- **EXERCISE DETAILS**
Between the line containing "refine ⟨fun ht" and the line containing "calc x.range *" lies a run of lines; give that run again exactly, with both of those lines, and nothing else from the entries below.

- **SOURCE RECORDS**
+ + +

/-- DECODE waits at the first READ_BIT with no answer (R235, R180, R270). -/
theorem decode_waits_at_readBit {s : State} {t v : Word} {ts : List Word} {a : SymbolAnswer} {as : List SymbolAnswer}
    {stream : List Bool} (hs : s.Inv) (h : AfterTotal (fresh s) t ts v)
    (ha : s.ports.symbol = a :: as) (hvalid : symbolValid a v t = true) (hx : s.regs.exhausted = false)
    (hlt : stream.length <
      (regimes s.precision s.precision (s.interval.narrow a.cl.toNat a.ch.toNat t.toNat)).length)
    (hr : s.ports.source = stream.map .bit) :
    exec .decode s = .next (s.waitsAt .readBit
      (.total t :: .symbol v t a :: stream.map fun b => .readBit (.bit b))) := by
  obtain ⟨hcl, hch, hct⟩ := symbolValid_iff.mp hvalid
  obtain ⟨-, hmax⟩ := totalValid_iff.mp h.valid
  have hbody := (h.symbol ha).trans (resolveSymbol_ok hvalid)
  generalize hu : ({ fresh s with ports := _, live := _ } : State) = u at hbody
  obtain ⟨hrun, hp, hw, hinterval⟩ := hs.narrow_live (by rw [show s.regs.state = .dec from h.state]; rfl)
    (hcl.trans_lt hch) hct hmax (u := u) (by rw [← hu]; rfl)
  rw [hrun, andThen_go] at hbody
  generalize hv : setInterval _ _ = v at hbody hinterval
  have hprecision : v.precision = s.precision := by rw [← hv, ← hu]; rfl
  rw [← hprecision] at hp hw hlt
  rw [← hinterval] at hw hlt
  obtain ⟨w, hwait, hlive⟩ :=
    renormDec_stalled hp hw (by rw [← hv, ← hu]; exact hx) hlt (by rw [← hv, ← hu]; exact hr)
  rw [hwait, andThen_stalled] at hbody
  have hwaits := runCommand_waits hbody
  rw [hlive, ← hv, ← hu] at hwaits
  exact hwaits

end Sys2Proof.Machine
end

section
/-! PROOFS. The statements of 40_model_port.md. -/

namespace Sys2Proof.Machine

/-- Settles O33: the check comes before NARROW, and the error is fatal. -/
theorem encodeOfABadFrequencyFails : Obligations.EncodeOfABadFrequencyFails := by
  intro s cl ch t fs he hf hbad
  have hv : freqOkValid cl ch t s.regs.maxtot = false := by rwa [← Bool.not_eq_true, freqOkValid_iff]
  exact runCommand_raised (encodeBody_bad_freq (s := fresh s) he hf hv)

/-- Settles O44: each of the two checks comes before NARROW, and the error is fatal. -/
theorem decodeOfABadAnswerFails : Obligations.DecodeOfABadAnswerFails := by
  intro s t ts hs hd hu ht
  have hused : streamUsedUp (fresh s) = false := by rwa [← Bool.not_eq_true, streamUsedUp_iff]
  refine ⟨fun hbad => ?_, fun hpos hmax v a as hval ha hbad => ?_⟩
  · have hv : totalValid t s.regs.maxtot = false := by rwa [← Bool.not_eq_true, totalValid_iff]
    exact runCommand_raised (decodeBody_bad_total (s := fresh s) hd hused ht hv)
  · have hv : symbolValid a v t = false := by rwa [← Bool.not_eq_true, symbolValid_iff]
    have h : AfterTotal (fresh s) t ts v := ⟨hd, hused, hs.code_inside hd, ht, totalValid_iff.mpr ⟨hpos, hmax⟩, hval⟩
    exact runCommand_raised ((h.symbol ha).trans (resolveSymbol_bad hv))

/-- Settles O16: a command that waits runs again from the state in which it began; and each request has its lemma above. -/
theorem unansweredRequestHangs : Obligations.UnansweredRequestHangs := by
  refine ⟨fun i s t => exec_waiting,
    fun s he hf => runCommand_waits (encodeBody_no_freq (s := fresh s) he hf), ?_, ?_, ?_, ?_⟩
  · rintro s cl ch t fs _ done g later _ k hk hs he hf hlow hhigh htotal rfl hr hfit rfl hdone hsink
    exact encode_waits_at_writeBit hs he hf hlow hhigh htotal hr hfit hdone hk hsink
  · rintro s _ _ k he hlimit hb rfl rfl hk hsink
    obtain ⟨u, hbody, hlive⟩ := finishBody_stalled (s := fresh s) he hlimit hb rfl (by simpa using hk) hsink
    rw [fresh_live, List.nil_append] at hlive
    exact hlive ▸ runCommand_waits hbody
  · exact fun s p stream => decStart_waits_at_readBit
  · intro s hs hd hu
    have hused : streamUsedUp (fresh s) = false := by rwa [← Bool.not_eq_true, streamUsedUp_iff]
    refine ⟨fun ht => runCommand_waits (decodeBody_no_total (s := fresh s) hd hused ht),
      fun t ts v ht hpos hmax hval => ?_⟩
    have h : AfterTotal (fresh s) t ts v := ⟨hd, hused, hs.code_inside hd, ht, totalValid_iff.mpr ⟨hpos, hmax⟩, hval⟩
    refine ⟨fun ha => runCommand_waits (h.no_symbol ha), ?_⟩
    rintro a as _ stream ha hcl hch hct rfl hx hlt hr
    exact decode_waits_at_readBit hs h ha (symbolValid_iff.mpr ⟨hcl, hch, hct⟩) hx hlt hr

end Sys2Proof.Machine
end

section
/-! PROOFS. The integer laws of NARROW, VALUE and RENORM that the statements ask for beyond Laws/Interval.lean
(41_interval_core.md R172-R184). -/

namespace Sys2Proof.Machine

/-- A symbol's bound scales to at most the whole range (R172). -/
theorem range_mul_div_le (x : Interval) {c t : Nat} (ht : 0 < t) (hc : c ≤ t) : x.range * c / t ≤ x.range := by
  calc x.range * c / t ≤ x.range * t / t := Nat.div_le_div_right (Nat.mul_le_mul_left _ hc)
    _ = x.range := Nat.mul_div_cancel _ ht

/-- The symbol [0, 1) leaves a single code point exactly when `range < 2t` (R175). -/
theorem narrow_zero_one_single_iff {x : Interval} {t : Nat} (ht : 0 < t) (hr : t ≤ x.range) :
    (x.narrow 0 1 t).lo = (x.narrow 0 1 t).hi ↔ x.range < 2 * t := by
  have hpos : 0 < x.range / t := Nat.div_pos hr ht
  have hlt : x.range / t < 2 ↔ x.range < 2 * t := Nat.div_lt_iff_lt_mul ht
  rw [← hlt]
  simp only [Interval.narrow, Nat.mul_zero, Nat.zero_div, Nat.mul_one]
  omega

/-- `cl` is at most VALUE(t) exactly when CODE is not below the narrowed interval (R174). -/
theorem le_value_iff {x : Interval} {code t : Nat} (cl ch : Nat) (hlo : x.lo ≤ code) (ht : 0 < t) :
    cl ≤ x.value code t ↔ (x.narrow cl ch t).lo ≤ code := by
  have hrange : 0 < x.range := Nat.succ_pos _
  have hpos : 0 < (code - x.lo + 1) * t := Nat.mul_pos (Nat.succ_pos _) ht
  calc cl ≤ x.value code t ↔ cl * x.range ≤ (code - x.lo + 1) * t - 1 := Nat.le_div_iff_mul_le hrange
    _ ↔ x.range * cl < (code - x.lo + 1) * t := by rw [Nat.mul_comm cl]; omega
    _ ↔ x.range * cl / t < code - x.lo + 1 := (Nat.div_lt_iff_lt_mul ht).symm
    _ ↔ (x.narrow cl ch t).lo ≤ code := by simp only [Interval.narrow]; omega
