-- ==== Sys2Proof/Machine/Operands.lean ====
section
/-! DEFINITION. The operand forms: the address byte, the lengths, and the decoded command records. -/

namespace Sys2Proof.Machine

open Sys2Proof

/-- The 7-bit slave address of an ADDR byte (R63). -/
def slaveAddress (addr : Byte) : BitVec 7 := addr.extractLsb' 0 7

/-- The address byte on the wire, `{address[6:0], rw}`, `rw` 0 for a WRITE and 1 for a READ transfer (R44, R68). -/
def header (address : BitVec 7) (rw : Bool) : Byte := (address ++ BitVec.ofBool rw : BitVec 8)

/-- Whether a transfer of `n` data bytes has a legal length, 1 to CAP (R41, R110 check 4). -/
def lengthOk (cap n : Nat) : Bool := decide (1 ≤ n) && decide (n ≤ cap)

/-- WRITE as the record of R61. DESIGN CHOICE: `memoryAddress`, which WRITE does not use, is 0 (log entry 10). -/
def writeCommand (ns rs : Bool) (addr : Byte) (data : List Byte) : Command :=
  { op := .write, ns := ns, rs := rs, address := slaveAddress addr, memoryAddress := 0,
    length := lenByte data, data := data }

/-- READ as the record of R61. DESIGN CHOICE: `memoryAddress` and `data`, which READ does not use, are 0 and empty
(log entry 10). -/
def readCommand (rs : Bool) (addr len : Byte) : Command :=
  { op := .read, ns := false, rs := rs, address := slaveAddress addr, memoryAddress := 0, length := len, data := [] }

/-- MEMREAD as the record of R61. DESIGN CHOICE: `data`, which MEMREAD does not use, is empty (log entry 10). -/
def memreadCommand (addr maddr len : Byte) : Command :=
  { op := .memread, ns := false, rs := false, address := slaveAddress addr, memoryAddress := maddr,
    length := len, data := [] }

/-- MEMWRITE as the record of R61. -/
def memwriteCommand (addr maddr : Byte) (data : List Byte) : Command :=
  { op := .memwrite, ns := false, rs := false, address := slaveAddress addr, memoryAddress := maddr,
    length := lenByte data, data := data }

/-- A port operation as the symbol appended to `trace.port` (R72, R132). -/
def PortOp.symbol : PortOp → BitVec 12
  | .clrEvent => portSymbol 0 0
  | .start => portSymbol 1 0
  | .restart => portSymbol 2 0
  | .stop => portSymbol 3 0
  | .setTx b => portSymbol 4 (bitByte b)
  | .setAck a => portSymbol 5 (bitByte a)
  | .writeData v => portSymbol 6 v
  | .readData => portSymbol 7 0

/-- A wire symbol as the bits appended to `trace.wire` (R73, R133). -/
def WireSym.symbol : WireSym → BitVec 16
  | .s => wireSymbol 1 false 0
  | .sr => wireSymbol 2 false 0
  | .p => wireSymbol 3 false 0
  | .t v a => wireSymbol 4 a v
  | .r v a => wireSymbol 5 a v

end Sys2Proof.Machine
end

+ + +

- **WRITTEN ANSWER**
    refine ⟨fun ht => runCommand_waits (decodeBody_no_total (s := fresh s) hd hused ht),
      fun t ts v ht hpos hmax hval => ?_⟩
    have h : AfterTotal (fresh s) t ts v := ⟨hd, hused, hs.code_inside hd, ht, totalValid_iff.mpr ⟨hpos, hmax⟩, hval⟩
    refine ⟨fun ha => runCommand_waits (h.no_symbol ha), ?_⟩
    rintro a as _ stream ha hcl hch hct rfl hx hlt hr
    exact decode_waits_at_readBit hs h ha (symbolValid_iff.mpr ⟨hcl, hch, hct⟩) hx hlt hr

end Sys2Proof.Machine
end

section
/-! PROOFS. The integer laws of NARROW, VALUE and RENORM that the statements ask for beyond Laws/Interval.lean
(41_interval_core.md R172-R184). -/

namespace Sys2Proof.Machine

/-- A symbol's bound scales to at most the whole range (R172). -/
theorem range_mul_div_le (x : Interval) {c t : Nat} (ht : 0 < t) (hc : c ≤ t) : x.range * c / t ≤ x.range := by
  calc x.range * c / t ≤ x.range * t / t := Nat.div_le_div_right (Nat.mul_le_mul_left _ hc)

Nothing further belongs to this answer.